▸ WHAT THIS TASK INVOLVES:
Scan the entries below. Return every line that includes "above".

Segment Start: EXERCISE MATERIALS

/-- SET_TELEMETRY and SET_LINK_TIMEOUT (R187, R159): 0 is stored and stops the timer; another value is clamped, and starts
the timer at 0 (the link timer where the mode lets it count). SET_NOTICE_LEVEL (R186): refused for READY, a kind that is
none or a level above 3; otherwise the level is stored, queued notices of the kind are removed at level 0 and otherwise take
it as their priority, and every other queued notice stays. TELEMETRY_TIMER_EXPIRY (R187): the timer returns to 0 and a
TELEMETRY notice with the contents of that moment is posted: with room in the queue and a level above 0 it is on its way. At
level 0 the timer goes on and nothing is posted. That an expiry is taken at its word while its timer runs is the model’s choice
(log entry 6). -/
def Obligations.LinkSettingsAreStored : Prop :=
  (∀ (tag : Byte) (period timeout : Nat) (s : State), Ready s →
     (Answered (.setTelemetry tag 0) s 0x85 tag .ok (outU16 0)
       ((restartLinkTimer s).onLink fun l => { l with telPeriod := 0, telTimer := none })) ∧
     (period ≠ 0 → ∀ t, t = max 10 (min 1000 period) →
       Answered (.setTelemetry tag period) s 0x85 tag (if t = period then .ok else .okClamped) (outU16 t)
         ((restartLinkTimer s).onLink fun l => { l with telPeriod := t, telTimer := some 0 })) ∧
     (Answered (.setLinkTimeout tag 0) s 0x86 tag .ok (outU16 0 ++ outFlag false)
       ((restartLinkTimer s).onFault fun f => { f with linkTimeout := 0, linkTimer := none })) ∧
     (timeout ≠ 0 → s.planner.mode.quiet = false → ∀ t, t = max 100 (min 10000 timeout) →
       Answered (.setLinkTimeout tag timeout) s 0x86 tag (if t = timeout then .ok else .okClamped) (outU16 t ++ outFlag true)
         ((restartLinkTimer s).onFault fun f => { f with linkTimeout := t, linkTimer := some 0 })) ∧
     (timeout ≠ 0 → s.planner.mode.quiet = true → ∀ t, t = max 100 (min 10000 timeout) →
       Answered (.setLinkTimeout tag timeout) s 0x86 tag (if t = timeout then .ok else .okClamped)
         (outU16 t ++ outFlag s.fault.linkTimer.isSome) (s.onFault fun f => { f with linkTimeout := t }))) ∧
  (∀ (tag : Byte) (kind level : Nat) (s : State), Ready s →
     (kind ≤ 0xE0 ∨ 0xF0 < kind ∨ 3 < level → Refuses (.setNoticeLevel tag kind level) s 0x84 tag .badValue) ∧
     (0xE0 < kind → kind ≤ 0xF0 → level ≤ 3 →
       ∃ t body, Answered (.setNoticeLevel tag kind level) s 0x84 tag .ok body t ∧ OnlyChanges [.link] (restartLinkTimer s) t ∧
         t.link = { s.link with levels := s.link.levels.set (kind - 0xE0) level, notices := t.link.notices } ∧
         (∀ q, q.notice.kind.place ≠ kind - 0xE0 → (q ∈ t.link.notices ↔ q ∈ s.link.notices)) ∧
         (∀ q, q.notice.kind.place = kind - 0xE0 →
           (q ∈ t.link.notices ↔
             level ≠ 0 ∧ q.priority = level ∧ ∃ x ∈ s.link.notices, x.notice = q.notice ∧ x.age = q.age)))) ∧
  (∀ (n : Nat) (s : State), s.held = none → s.link.telTimer = some n →
     ∃ t, exec .telemetryTimerExpiry s = .next t ∧ OnlyChanges [.link] s t ∧ t.link.telTimer = some 0 ∧
       (s.link.levels.getD 14 0 ≠ 0 → s.link.notices.length < 16 → Posted t (.telemetry (telemetryOf s))) ∧
       (s.link.levels.getD 14 0 = 0 → s.link.tx ≠ .idle → t.link = { s.link with telTimer := some 0 }))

Segment End: EXERCISE MATERIALS

▸ ANSWER FOR THIS EXERCISE:
none or a level above 3; otherwise the level is stored, queued notices of the kind are removed at level 0 and otherwise take
TELEMETRY notice with the contents of that moment is posted: with room in the queue and a level above 0 it is on its way. At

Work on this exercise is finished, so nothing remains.